I. FACTUAL AND PROCEDURAL BACKGROUND

In 1996, agents from the Federal Bureau of Investigation (“FBI”), Environmental Protection Agency (“EPA”), United States Marshal Service, Coast Guard, and Louisiana State law enforcement executed a search warrant on a facility, owned by the Canal Refining Company (“Canal”). Vidrine v. United States, 846 F.Supp.2d 550, 555 (W.D.La.2011). This facility was managed by Hubert P. Vidrine Jr. and used by Trinity to transport oil. Id. at 555, 574-75. The warrant was based on the belief that Canal was illegally accepting and receiving hazardous materials without the required permits. See id. at 573.

Among the agents involved in executing this warrant were Keith Phillips of the EPA and Ekko Barnhill of the FBI. Id. at 574. While they were working on the case, Agents Phillips and Barnhill began having an affair. Id. at 585. According to Agent Barnhill, they were only physically intimate while working together on the Canal case, as the investigation offered an opportunity for them to be together without raising the suspicions of Agent Phillips’s wife.
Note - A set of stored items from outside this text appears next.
/-- Group 0x1. -/
def group1 (f : Fields) : Option Instr :=
  let c := f.ctl
  match f.op.toNat with
  | 0x00 => f.sub0 (if f.len = 1 ∧ f.w2.extractLsb' 8 24 = 0 then
      some (.ltab c f.d f.a f.b f.c (f.w2.extractLsb' 0 8)) else none)
  | 0x01 => f.sub1 fun s => f.regImm (.shl c s f.d f.a f.b) (.shlImm c s f.d f.a f.w2)
  | 0x02 => f.sub1 fun s => f.regImm (.shr c s f.d f.a f.b) (.shrImm c s f.d f.a f.w2)
  | 0x03 => f.sub1 fun s => f.regImm (.sar c s f.d f.a f.b) (.sarImm c s f.d f.a f.w2)
  | 0x04 => f.sub1 fun s => f.regImm (.rot c s f.d f.a f.b) (.rotImm c s f.d f.a f.w2)
  | 0x05 => f.sub1 fun s => f.four (.fshf c s f.d f.a f.b f.c)
  | 0x06 => f.sub0 (f.two (.popc c f.d f.a))
  | 0x07 => f.sub0 (f.two (.clz c f.d f.a))
  | 0x08 => f.sub0 (f.two (.brev c f.d f.a))
  | 0x09 => f.sub1 fun s => f.four (.bfx c s f.d f.a f.b f.c)
  | 0x0A => f.sub0 (f.four (.bfi c f.d f.a f.b f.c))
  | 0x0B => f.sub0 (if f.len = 1 ∧ f.w2.extractLsb' 8 24 = 0 then
      some (.ptab c f.d f.a f.b f.c (f.w2.extractLsb' 0 8)) else none)
  | _ => none

/-- Group 0x2. -/
def group2 (f : Fields) : Option Instr :=
  let c := f.ctl
  match f.op.toNat with
  | 0x00 => f.sub1 fun s => f.two (.mov c s f.d f.a)
  | 0x01 => f.sub1 fun s =>
      if f.a = 0 ∧ f.b = 0 ∧ f.c = 0 then
        (if s then (if f.len = 2 then some (.moviB64 c f.d f.w2 f.w3) else none)
         else (if f.len = 1 then some (.movi c f.d f.w2) else none))
      else none
  | 0x02 => f.sub0 (f.three (.movk c f.d f.a f.b))
  | 0x03 => f.sub1 fun s => f.four (.sel c s f.d f.a f.b f.c)
  | 0x04 => f.sub0 (match Special.ofCode f.a.toNat with | some sp => f.two (.rdsp c f.d sp) | none => none)
  | 0x05 => match CvtiOp.ofCode f.sub.toNat with | some o => f.two (.cvti c o f.d f.a) | none => none
  | _ => none

/-- Group 0x3. -/
def group3 (f : Fields) : Option Instr :=
  let c := f.ctl
  match f.op.toNat with
  | 0x00 =>
    if f.d = 0 ∧ f.b = 0 ∧ f.c = 0 then
      match BraForm.ofCode f.sub.toNat with
      | some form =>
        if f.len = 1 then some (.bra c form f.a f.w2)
        else if f.len = 2 then
          (match Hint.ofCode f.w3.toNat with | some h => some (.braHint c form f.a f.w2 h) | none => none)
        else none
      | none => none
    else none
  | 0x01 => f.sub0 (f.onlyA (.brx c f.a))
  | 0x02 => f.sub0 (
    if f.a = 0 ∧ f.b = 0 ∧ f.c = 0 then
      if f.len = 1 then some (.call c f.d f.w2)
      else if f.len = 2 then
        (match Hint.ofCode f.w3.toNat with | some h => some (.callHint c f.d f.w2 h) | none => none)
      else none
    else none)
  | 0x03 => f.sub0 (f.two (.callx c f.d f.a))
  | 0x04 => f.sub0 (f.onlyA (.ret c f.a))
  | 0x05 => f.sub0 (f.bare (.exit c))
  | 0x06 => f.sub0 (f.onlyA (.enrol c f.a))
  | 0x07 => f.sub0 (f.onlyA (.join c f.a))
  | 0x08 => f.sub0 (f.bare (.reform c))
  | 0x09 => f.sub0 (f.bare (.yield c))
  | 0x0A => f.sub0 (f.bare (.nop c))
  | 0x0B => f.sub0 (if f.len = 1 ∧ f.d = 0 ∧ f.a = 0 ∧ f.b = 0 ∧ f.c = 0 ∧ f.w2.extractLsb' 16 16 = 0 then
      some (.replay c (f.w2.extractLsb' 0 16)) else none)
  | _ => none

/-- Group 0x4: word 2 [7:0] is VALID and word 2 [8] EXCL (R118). -/
def group4 (f : Fields) : Option Instr :=
  let c := f.ctl
  let v : Spec := f.w2.extractLsb' 0 8
  match f.op.toNat with
  | 0x00 =>
    if f.len = 1 ∧ f.w2.extractLsb' 8 24 = 0 ∧ f.sub.extractLsb' 3 1 = 0 then
      match ShflMode.ofCode (f.sub.extractLsb' 0 2).toNat with
      | some m => some (.shfl c m (isOne (f.sub.extractLsb' 2 1)) f.d f.a f.b f.c v)
      | none => none
    else none
  | 0x01 => match VoteMode.ofCode f.sub.toNat with | some m => f.two (.vote c m f.d f.a) | none => none
  | 0x02 =>
    if f.len = 1 ∧ f.b = 0 ∧ f.w2.extractLsb' 8 24 = 0 then
      match RedOp.ofCode f.sub.toNat with | some o => some (.redc c o f.d f.a f.c v) | none => none
    else none
  | 0x03 =>
    if f.len = 1 ∧ f.b = 0 ∧ f.w2.extractLsb' 9 23 = 0 then
      match RedOp.ofCode f.sub.toNat with
      | some o => some (.scan c o (isOne (f.w2.extractLsb' 8 1)) f.d f.a f.c v)
      | none => none
    else none
  | 0x04 => f.sub1 fun s => f.two (.matchLanes c s f.d f.a)
  | _ => none

/-- Group 0x5. -/
def group5 (f : Fields) : Option Instr :=
  let c := f.ctl
  match f.op.toNat with
  | 0x00 => f.subRnd fun r s => f.regImm (.fadd c r s f.d f.a f.b) (.faddImm c r s f.d f.a f.w2)
  | 0x01 => f.subRnd fun r s => f.regImm (.fmul c r s f.d f.a f.b) (.fmulImm c r s f.d f.a f.w2)
  | 0x02 => f.subRnd fun r s => f.four (.ffma c r s f.d f.a f.b f.c)
  | 0x03 => f.sub1 fun n => f.regImm (.fmin c n f.d f.a f.b) (.fminImm c n f.d f.a f.w2)
  | 0x04 => f.sub1 fun n => f.regImm (.fmax c n f.d f.a f.b) (.fmaxImm c n f.d f.a f.w2)
  | 0x05 => match FCmp.ofCode f.sub.toNat with
      | some m => f.regImm (.fset c m f.d f.a f.b) (.fsetImm c m f.d f.a f.w2) | none => none
  | 0x06 => f.sub0 (f.regImm (.fclass c f.d f.a f.b) (.fclassImm c f.d f.a f.w2))
  | 0x07 => f.subRnd fun r s => if s then none else f.two (.frnd c r f.d f.a)
  | _ => none

/-- Group 0x6. -/
def group6 (f : Fields) : Option Instr :=
  let c := f.ctl
  match f.op.toNat with
  | 0x00 => f.subHalf fun bf r s => f.regImm (.hadd2 c bf r s f.d f.a f.b) (.hadd2Imm c bf r s f.d f.a f.w2)
  | 0x01 => f.subHalf fun bf r s => f.regImm (.hmul2 c bf r s f.d f.a f.b) (.hmul2Imm c bf r s f.d f.a f.w2)
  | 0x02 => f.subHalf fun bf r s => f.four (.hfma2 c bf r s f.d f.a f.b f.c)
  | 0x03 => if f.sub.extractLsb' 2 2 = 0 then
      f.regImm (.hmin2 c (isOne (f.sub.extractLsb' 0 1)) (isOne (f.sub.extractLsb' 1 1)) f.d f.a f.b)
        (.hmin2Imm c (isOne (f.sub.extractLsb' 0 1)) (isOne (f.sub.extractLsb' 1 1)) f.d f.a f.w2) else none
  | 0x04 => if f.sub.extractLsb' 2 2 = 0 then
      f.regImm (.hmax2 c (isOne (f.sub.extractLsb' 0 1)) (isOne (f.sub.extractLsb' 1 1)) f.d f.a f.b)
        (.hmax2Imm c (isOne (f.sub.extractLsb' 0 1)) (isOne (f.sub.extractLsb' 1 1)) f.d f.a f.w2) else none
  | 0x05 => f.sub31 fun n bf =>
      match FCmp.ofCode n with
      | some m => f.regImm (.hset2 c m bf f.d f.a f.b) (.hset2Imm c m bf f.d f.a f.w2)
      | none => none
  | _ => none

/-- Group 0x7. -/
def group7 (f : Fields) : Option Instr :=
  let c := f.ctl
  match f.op.toNat with
  | 0x00 => f.sub0 (f.two (.rcp c f.d f.a))
  | 0x01 => f.sub0 (f.two (.rsq c f.d f.a))
  | 0x02 => f.sub0 (f.two (.sqrt c f.d f.a))
  | 0x03 => f.sub0 (f.two (.exp2 c f.d f.a))
  | 0x04 => f.sub0 (f.two (.log2 c f.d f.a))
  | 0x05 => f.sub0 (f.two (.fsin c f.d f.a))
  | 0x06 => f.sub0 (f.two (.fcos c f.d f.a))
  | 0x07 => f.sub0 (f.two (.tanh c f.d f.a))
  | 0x08 => f.subRnd fun r s => if s then none else f.three (.fdiv c r f.d f.a f.b)
  | 0x09 => f.sub31 fun n s =>
      if f.len = 1 ∧ f.b = 0 ∧ f.c = 0 ∧ f.w2.extractLsb' 8 24 = 0 then
        match Rnd.ofCode n, Fmt.ofCode (f.w2.extractLsb' 0 4).toNat, Fmt.ofCode (f.w2.extractLsb' 4 4).toNat with
        | some r, some src, some dst => some (.fcvt c r s src dst f.d f.a)
        | _, _, _ => none
      else none
  | 0x0A => f.sub31 fun n s =>
      if f.len = 1 ∧ f.w2.extractLsb' 10 22 = 0 ∧ f.w2.extractLsb' 0 4 = 0 then
        match Rnd.ofCode n, Fmt.ofCode (f.w2.extractLsb' 4 4).toNat with
        | some r, some dst => some (.fcvtp c r s dst (f.w2.extractLsb' 8 2) f.d f.a f.b f.c)
        | _, _ => none
      else none
  | _ => none

/-- Group 0x8. -/
def group8 (f : Fields) : Option Instr :=
  let c := f.ctl
  let load (mk : Size → MemWord → Instr) : Option Instr := f.mem fun m =>
    match Size.ofCode f.sub.toNat with
    | some sz => if f.b = 0 ∧ f.c = 0 then some (mk sz m) else none
    | none => none
  let store (mk : Size → MemWord → Instr) : Option Instr := f.mem fun m =>
    match Size.ofCode f.sub.toNat with
    | some sz => if f.d = 0 ∧ f.c = 0 then some (mk sz m) else none
    | none => none
  match f.op.toNat with
  | 0x00 => load fun sz m => .ld c sz m f.d f.a
  | 0x01 => store fun sz m => .st c sz m f.a f.b
  | 0x02 => load fun sz m => .lds c sz m f.d f.a
  | 0x03 => store fun sz m => .sts c sz m f.a f.b
  | 0x04 => load fun sz m => .ldc c sz m f.d f.a
  | 0x05 => store fun sz m => .stc c sz m f.a f.b
  | 0x06 => f.sub0 (f.mem fun m =>
      if f.d = 0 ∧ f.a = 0 ∧ f.b = 0 ∧ f.c = 0 then some (.fence c m) else none)
  | 0x07 => f.mem fun m =>
      match CctlOp.ofCode f.sub.toNat with
      | some o => if f.d = 0 ∧ f.c = 0 then some (.cctl c o m f.a f.b) else none
      | none => none
  | 0x08 => f.sub0 (f.mem fun m => if f.d = 0 ∧ f.c = 0 then some (.icinv c m f.a f.b) else none)
  | 0x09 => f.sub0 (f.mem fun m => if f.d = 0 ∧ f.b = 0 ∧ f.c = 0 then some (.pref c m f.a) else none)
  | _ => none

/-- Group 0x9: SUB [0] 64-bit, SUB [3] acquire-release, SUB [2:1] zero (R169). -/
def group9 (f : Fields) : Option Instr :=
  let c := f.ctl
  let wide := isOne (f.sub.extractLsb' 0 1)
  let ar := isOne (f.sub.extractLsb' 3 1)
  if f.sub.extractLsb' 1 2 = 0 then
    match f.op.toNat with
    | 0x00 => f.mem fun m =>
        match AtomOp.ofCode f.c.toNat with | some o => some (.atom c o wide ar m f.d f.a f.b) | none => none
    | 0x01 => f.mem fun m => some (.atomcas c wide ar m f.d f.a f.b f.c)
    | 0x02 => f.mem fun m =>
        match AtomOp.ofCode f.c.toNat with | some o => some (.atoms c o wide ar m f.d f.a f.b) | none => none
    | 0x03 => f.mem fun m =>
        match AtomOp.ofCode f.c.toNat with
        | some o => if ar ∨ f.d ≠ 0 then none else some (.red c o wide m f.a f.b)
        | none => none
    | _ => none
  else none

/-- The queue X code of R193. -/
def queue (q : Spec) (k : BitVec 4 → Option Instr) : Option Instr :=
  if q.extractLsb' 4 4 = 0 then k (q.extractLsb' 0 4) else none

/-- Group 0xA (R193). -/
def groupA (f : Fields) : Option Instr :=
  let c := f.ctl
  match f.op.toNat with
  | 0x00 => f.sub0 (if f.len = 2 ∧ f.w3.extractLsb' 8 24 = 0 then
      queue f.d fun q =>
        match CmdByte.ofBits (f.w3.extractLsb' 0 8) with
        | some cmd => some (.astream c q f.a f.b f.c (f.w2.extractLsb' 0 16) (f.w2.extractLsb' 16 16) cmd)
        | none => none
      else none)
  | 0x01 => f.sub0 (if f.len = 1 ∧ f.b = 0 ∧ f.c = 0 ∧ f.w2.extractLsb' 5 27 = 0 then
      queue f.d fun q => some (.opush c q f.a (f.w2.extractLsb' 0 5)) else none)
  | 0x02 => f.sub1 fun w => queue f.a fun q => f.two (.opop c w f.d q)
  | 0x03 => if f.len = 1 ∧ f.w2.extractLsb' 24 8 = 0 then f.cmd fun m =>
      some (.gather c (f.sub.extractLsb' 0 3) (isOne (f.sub.extractLsb' 3 1)) f.d f.a f.b f.c (f.w2.extractLsb' 8 16) m)
      else none
  | 0x04 => if f.len = 1 ∧ f.w2.extractLsb' 24 8 = 0 then f.cmd fun m =>
      some (.scatter c (f.sub.extractLsb' 0 3) (isOne (f.sub.extractLsb' 3 1)) f.d f.a f.b f.c (f.w2.extractLsb' 8 16) m)
      else none
  | 0x05 => f.sub0 (if f.len = 1 then f.cmdOnly fun m => some (.cpy c f.d f.a f.b f.c m) else none)
  | 0x06 => f.sub0 (if f.len = 2 ∧ f.w2.extractLsb' 10 2 = 0 ∧ f.w3.extractLsb' 28 4 = 0 then f.cmd fun m =>
      some (.cpy2g c f.d f.a f.b f.c (f.w2.extractLsb' 12 20) (f.w2.extractLsb' 8 2) (f.w3.extractLsb' 16 12)
        (f.w3.extractLsb' 8 8) (f.w3.extractLsb' 0 8) m) else none)
  | 0x07 => f.sub1 fun pack => if f.len = 2 then f.cmd fun m =>
      match Role.ofCode (f.w2.extractLsb' 14 2).toNat, FrameFmt.ofCode (f.w2.extractLsb' 8 6).toNat with
      | some role, some fmt => some (.cpyt c pack f.d f.a f.b f.c (f.w2.extractLsb' 16 16) role fmt
          (f.w3.extractLsb' 12 20) (f.w3.extractLsb' 0 12) m)
      | _, _ => none
      else none
  | 0x08 => f.sub0 (if f.len = 2 then f.cmdOnly fun m => some (.cpyr c f.d f.a f.b f.c f.w3 m) else none)
  | 0x09 => f.sub0 (f.onlyA (.close c f.a))
  | 0x0A => f.two (.waitb c f.sub f.d f.a)
  | 0x0B => f.sub0 (if f.len = 1 ∧ f.d = 0 ∧ f.c = 0 then some (.barinit c f.a f.b f.w2) else none)
  | 0x0C => if f.len = 1 ∧ f.d = 0 ∧ f.c = 0 ∧ f.sub.extractLsb' 2 2 = 0 then
      some (.bararv c (isOne (f.sub.extractLsb' 1 1)) (isOne (f.sub.extractLsb' 0 1)) f.a f.b f.w2) else none
  | 0x0D => f.sub0 (if f.len = 1 ∧ f.d = 0 ∧ f.c = 0 then some (.barexp c f.a f.b f.w2) else none)
  | 0x0E => match Scope.ofCode f.sub.toNat with | some s => f.three (.barwait c s f.d f.a f.b) | none => none
  | 0x0F => match Scope.ofCode f.sub.toNat with | some s => f.three (.bartest c s f.d f.a f.b) | none => none
  | 0x10 => f.sub1 fun s =>
      if f.len = 2 ∧ f.w2.extractLsb' 24 8 = 0 ∧ f.w3.extractLsb' 24 8 = 0 then f.cmd fun m =>
        some (.fred c s f.d f.a f.b f.c (f.w2.extractLsb' 8 16) (f.w3.extractLsb' 16 8) (f.w3.extractLsb' 0 16) m)
      else none
  | _ => none

/-- Group 0xB (R224). -/
def groupB (f : Fields) : Option Instr :=
  let c := f.ctl
  match f.op.toNat with
  | 0x00 => f.sub1 fun s => f.onlyD (.txopen c s f.d)
  | 0x01 => f.sub0 (f.bare (.txcommit c))
  | 0x02 => f.sub0 (if f.len = 1 ∧ f.d = 0 ∧ f.a = 0 ∧ f.b = 0 ∧ f.c = 0 ∧ f.w2.extractLsb' 7 25 = 0 then
      some (.txquit c (f.w2.extractLsb' 0 7)) else none)
  | 0x03 => f.sub0 (f.onlyD (.txstat c f.d))
  | 0x04 => f.two (.spopen c (isOne (f.sub.extractLsb' 0 1)) (f.sub.extractLsb' 1 3) f.d f.a)
  | 0x05 => f.sub0 (f.bare (.spcommit c))
  | _ => none

/-- Group 0xC (R277). -/
def groupC (f : Fields) : Option Instr :=
  let c := f.ctl
  match f.op.toNat with
  | 0x00 => f.sub1 fun s => f.onlyD (.mzero c s f.d)
  | 0x01 => f.sub0 (if f.len = 1 ∧ f.b = 0 ∧ f.c = 0 then some (.mld c f.d f.a f.w2) else none)
  | 0x02 => f.sub0 (if f.len = 1 ∧ f.d = 0 ∧ f.c = 0 then some (.mst c f.a f.b f.w2) else none)
  | 0x03 => f.sub1 fun s => f.three (.mma c s f.d f.a f.b)
  | 0x04 => f.sub1 fun s => if f.len = 2 ∧ f.c = 0 ∧ f.w2.extractLsb' 20 12 = 0 then
      some (.mloop c s f.d f.a f.b (isOne (f.w2.extractLsb' 19 1)) (f.w2.extractLsb' 16 3)
        (isOne (f.w2.extractLsb' 15 1)) (f.w2.extractLsb' 12 3) (f.w2.extractLsb' 0 12)
        (f.w3.extractLsb' 0 16) (f.w3.extractLsb' 16 16)) else none
  | 0x05 => f.sub1 fun s =>
      if f.len = 2 ∧ f.w2.extractLsb' 16 16 = 0 ∧ f.w2.extractLsb' 0 12 = 0 ∧ f.w3 = 0 then
        some (.mconv c s f.d f.a f.b f.c (isOne (f.w2.extractLsb' 15 1)) (f.w2.extractLsb' 12 3)) else none
  | 0x06 => if f.sub.extractLsb' 2 2 = 0 then
      f.four (.mmas c (isOne (f.sub.extractLsb' 0 1)) (isOne (f.sub.extractLsb' 1 1)) f.d f.a f.b f.c) else none
  | 0x07 => f.sub0 (if f.len = 1 ∧ f.c = 0 ∧ f.w2 = 0 then some (.mcomp c f.d f.a f.b) else none)
  | 0x08 => f.sub0 (if f.len = 1 ∧ f.d = 0 ∧ f.c = 0 ∧ f.w2.extractLsb' 11 21 = 0 then
      match Rnd.ofCode (f.w2.extractLsb' 8 3).toNat, Role.ofCode (f.w2.extractLsb' 6 2).toNat,
        FrameFmt.ofCode (f.w2.extractLsb' 0 6).toNat with
      | some r, some role, some fmt => some (.mqnt c r role fmt f.a f.b)
      | _, _, _ => none
      else none)
  | 0x09 => f.sub0 (f.two (.mstat c f.d f.a))
  | 0x0A => f.sub1 fun w => f.two (.fsetm c w f.d f.a)
  | _ => none
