def hAdd2 (bf : Bool) (rnd : Rnd) (sat : Bool) (a b : W32) : W32 × List Arith :=
  packed fun h => halfOp bf sat fun f => fAdd f rnd (f.flush (h a.toNat)) (f.flush (h b.toNat))
def hMul2 (bf : Bool) (rnd : Rnd) (sat : Bool) (a b : W32) : W32 × List Arith :=
  packed fun h => halfOp bf sat fun f => fMul f rnd (f.flush (h a.toNat)) (f.flush (h b.toNat))
def hFma2 (bf : Bool) (rnd : Rnd) (sat : Bool) (a b c : W32) : W32 × List Arith :=
  packed fun h => halfOp bf sat fun f =>
    fFma f rnd (f.flush (h a.toNat)) (f.flush (h b.toNat)) (f.flush (h c.toNat))
def hMinMax2 (bf max nan : Bool) (a b : W32) : W32 :=
  let f := halfFmt bf
  (packed fun h => (fMinMax f max nan (f.flush (h a.toNat)) (f.flush (h b.toNat)), none)).1
def hSet2 (bf : Bool) (cmp : FCmp) (a b : W32) : W32 :=
  let f := halfFmt bf
  (packed fun h => (if fCompare f cmp (f.flush (h a.toNat)) (f.flush (h b.toNat)) then 0xFFFF else 0, none)).1

end Sys2Proof.Machine
end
See id. at 624.

In 1999, a federal grand jury indicted Vidrine and Trinity for violating 42 U.S.C. § 6928(d)(2), which makes it illegal to store “hazardous waste ... without a permit.” See Vidrine, 846 F.Supp.2d at 555, 561. The key to the Government’s case was the testimony of Mike Franklin, a hydrocarbons broker who happened to be at the Canal refinery facility when the search warrant was executed. See id. at 580, 582. According to Agent Barnhill’s notes from a 1998 interview, Franklin “obtained samples of the product TRINITY wanted to sell. ■ -These samples were given to [a laboratory] for testing. Results of the test, showed one of the sampled products to be over 1000 ppm of chlorinated solvents.” Id. at 583 (emphasis omitted). *485 These test results were essential to the Government’s case'because-federal regulations provide that “[i]f the used oil contains greater than or equal to 1,000 ppm total halogens, it is presumed to be a hazardous waste.” 40 C.F.R. § 279.53. Chlorinated solvents are a type of halogen. See Vid-rine v. United States, No. 6:07-CV-1204, 2012 WL 253124, at *35 (W.D.La. Jan. 26, 2012).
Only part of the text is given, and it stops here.